Saved entries:
== == ==

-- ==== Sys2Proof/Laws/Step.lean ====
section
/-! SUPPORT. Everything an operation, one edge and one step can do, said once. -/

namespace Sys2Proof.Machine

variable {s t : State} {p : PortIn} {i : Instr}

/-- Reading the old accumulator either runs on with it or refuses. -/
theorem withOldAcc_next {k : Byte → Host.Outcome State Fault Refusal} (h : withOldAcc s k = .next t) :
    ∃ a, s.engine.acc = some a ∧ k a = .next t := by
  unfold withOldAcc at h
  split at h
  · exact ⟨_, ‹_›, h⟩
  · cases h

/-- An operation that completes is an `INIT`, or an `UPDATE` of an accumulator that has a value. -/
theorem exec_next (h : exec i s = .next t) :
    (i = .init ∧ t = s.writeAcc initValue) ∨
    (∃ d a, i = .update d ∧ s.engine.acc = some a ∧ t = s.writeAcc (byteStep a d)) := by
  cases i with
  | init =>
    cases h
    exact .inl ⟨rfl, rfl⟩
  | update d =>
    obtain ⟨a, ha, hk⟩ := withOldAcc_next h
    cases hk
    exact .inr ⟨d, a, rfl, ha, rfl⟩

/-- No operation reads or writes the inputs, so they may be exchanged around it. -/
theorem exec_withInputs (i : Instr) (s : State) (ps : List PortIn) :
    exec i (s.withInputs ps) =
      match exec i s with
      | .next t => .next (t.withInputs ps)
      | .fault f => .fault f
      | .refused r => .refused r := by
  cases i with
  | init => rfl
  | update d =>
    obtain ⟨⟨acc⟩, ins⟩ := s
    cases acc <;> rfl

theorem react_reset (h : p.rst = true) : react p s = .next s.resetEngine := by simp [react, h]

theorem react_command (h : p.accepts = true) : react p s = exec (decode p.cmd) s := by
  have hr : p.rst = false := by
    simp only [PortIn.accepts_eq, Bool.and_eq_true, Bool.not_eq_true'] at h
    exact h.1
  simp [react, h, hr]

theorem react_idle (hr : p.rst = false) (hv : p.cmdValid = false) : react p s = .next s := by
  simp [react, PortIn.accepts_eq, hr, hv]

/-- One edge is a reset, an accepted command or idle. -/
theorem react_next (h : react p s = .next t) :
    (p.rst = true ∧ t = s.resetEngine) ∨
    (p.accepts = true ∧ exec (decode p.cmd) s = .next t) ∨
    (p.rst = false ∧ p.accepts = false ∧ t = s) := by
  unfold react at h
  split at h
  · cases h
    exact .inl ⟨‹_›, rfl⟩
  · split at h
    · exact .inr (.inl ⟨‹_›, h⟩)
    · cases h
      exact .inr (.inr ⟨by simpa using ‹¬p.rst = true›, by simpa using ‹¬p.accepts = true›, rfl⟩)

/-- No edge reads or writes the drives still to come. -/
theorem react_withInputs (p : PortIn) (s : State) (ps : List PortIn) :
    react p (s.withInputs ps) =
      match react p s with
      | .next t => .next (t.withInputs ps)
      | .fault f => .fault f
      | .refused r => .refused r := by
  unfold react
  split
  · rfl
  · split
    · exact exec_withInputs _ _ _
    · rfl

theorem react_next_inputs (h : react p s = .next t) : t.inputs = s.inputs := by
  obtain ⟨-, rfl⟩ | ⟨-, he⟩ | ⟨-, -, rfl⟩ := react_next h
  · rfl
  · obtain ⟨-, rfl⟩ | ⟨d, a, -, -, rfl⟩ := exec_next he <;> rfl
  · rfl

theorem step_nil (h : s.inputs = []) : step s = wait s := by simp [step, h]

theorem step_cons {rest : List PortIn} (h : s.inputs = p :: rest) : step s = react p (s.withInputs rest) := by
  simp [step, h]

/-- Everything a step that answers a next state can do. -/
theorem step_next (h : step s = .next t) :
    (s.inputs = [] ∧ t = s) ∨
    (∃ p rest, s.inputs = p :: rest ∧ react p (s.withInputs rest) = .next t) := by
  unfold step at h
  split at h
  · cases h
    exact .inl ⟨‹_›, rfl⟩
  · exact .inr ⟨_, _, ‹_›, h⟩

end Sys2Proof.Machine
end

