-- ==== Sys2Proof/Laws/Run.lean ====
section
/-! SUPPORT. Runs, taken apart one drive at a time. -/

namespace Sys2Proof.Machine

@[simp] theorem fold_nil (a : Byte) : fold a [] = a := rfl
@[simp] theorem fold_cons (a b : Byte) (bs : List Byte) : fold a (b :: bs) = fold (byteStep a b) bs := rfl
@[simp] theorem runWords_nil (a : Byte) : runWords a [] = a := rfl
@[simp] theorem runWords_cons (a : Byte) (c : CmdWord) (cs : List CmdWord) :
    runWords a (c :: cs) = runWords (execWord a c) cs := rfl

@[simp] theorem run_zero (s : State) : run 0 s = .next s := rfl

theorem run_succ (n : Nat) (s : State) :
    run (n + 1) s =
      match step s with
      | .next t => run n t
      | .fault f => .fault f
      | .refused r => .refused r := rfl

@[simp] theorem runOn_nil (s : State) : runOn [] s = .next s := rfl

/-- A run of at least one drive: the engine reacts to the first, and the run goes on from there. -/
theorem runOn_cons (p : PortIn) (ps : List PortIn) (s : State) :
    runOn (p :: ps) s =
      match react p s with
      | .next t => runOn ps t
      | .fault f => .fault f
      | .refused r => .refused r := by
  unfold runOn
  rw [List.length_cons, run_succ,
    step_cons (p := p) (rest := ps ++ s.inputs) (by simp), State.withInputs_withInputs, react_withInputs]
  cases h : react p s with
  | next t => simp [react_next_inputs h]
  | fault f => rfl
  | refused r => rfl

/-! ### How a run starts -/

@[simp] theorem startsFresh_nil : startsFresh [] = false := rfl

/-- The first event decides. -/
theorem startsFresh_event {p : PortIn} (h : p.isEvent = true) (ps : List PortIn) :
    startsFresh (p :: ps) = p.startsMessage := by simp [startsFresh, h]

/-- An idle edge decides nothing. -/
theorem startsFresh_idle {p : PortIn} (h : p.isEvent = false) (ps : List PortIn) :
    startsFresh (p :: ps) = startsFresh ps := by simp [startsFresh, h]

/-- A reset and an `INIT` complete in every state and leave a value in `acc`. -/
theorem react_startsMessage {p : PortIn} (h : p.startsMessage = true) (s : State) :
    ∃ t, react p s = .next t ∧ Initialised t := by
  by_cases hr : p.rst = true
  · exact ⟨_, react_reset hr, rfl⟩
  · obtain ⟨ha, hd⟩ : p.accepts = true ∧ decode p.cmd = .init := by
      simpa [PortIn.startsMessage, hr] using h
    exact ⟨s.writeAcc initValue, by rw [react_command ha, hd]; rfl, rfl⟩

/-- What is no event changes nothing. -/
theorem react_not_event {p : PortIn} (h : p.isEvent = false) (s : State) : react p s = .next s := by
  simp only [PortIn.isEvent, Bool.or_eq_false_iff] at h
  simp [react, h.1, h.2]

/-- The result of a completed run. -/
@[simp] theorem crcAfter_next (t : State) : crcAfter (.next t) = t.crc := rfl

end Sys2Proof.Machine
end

== == ==

• _TASK STATEMENT_
In the entries above, find the line holding "rest) := by" and the line holding "(s.inputs = [] ∧ t = s) ∨"; print both of them and every line between, exactly, and nothing else.

• _ANSWER FOR THIS EXERCISE_
theorem step_cons {rest : List PortIn} (h : s.inputs = p :: rest) : step s = react p (s.withInputs rest) := by
  simp [step, h]

/-- Everything a step that answers a next state can do. -/
theorem step_next (h : step s = .next t) :
    (s.inputs = [] ∧ t = s) ∨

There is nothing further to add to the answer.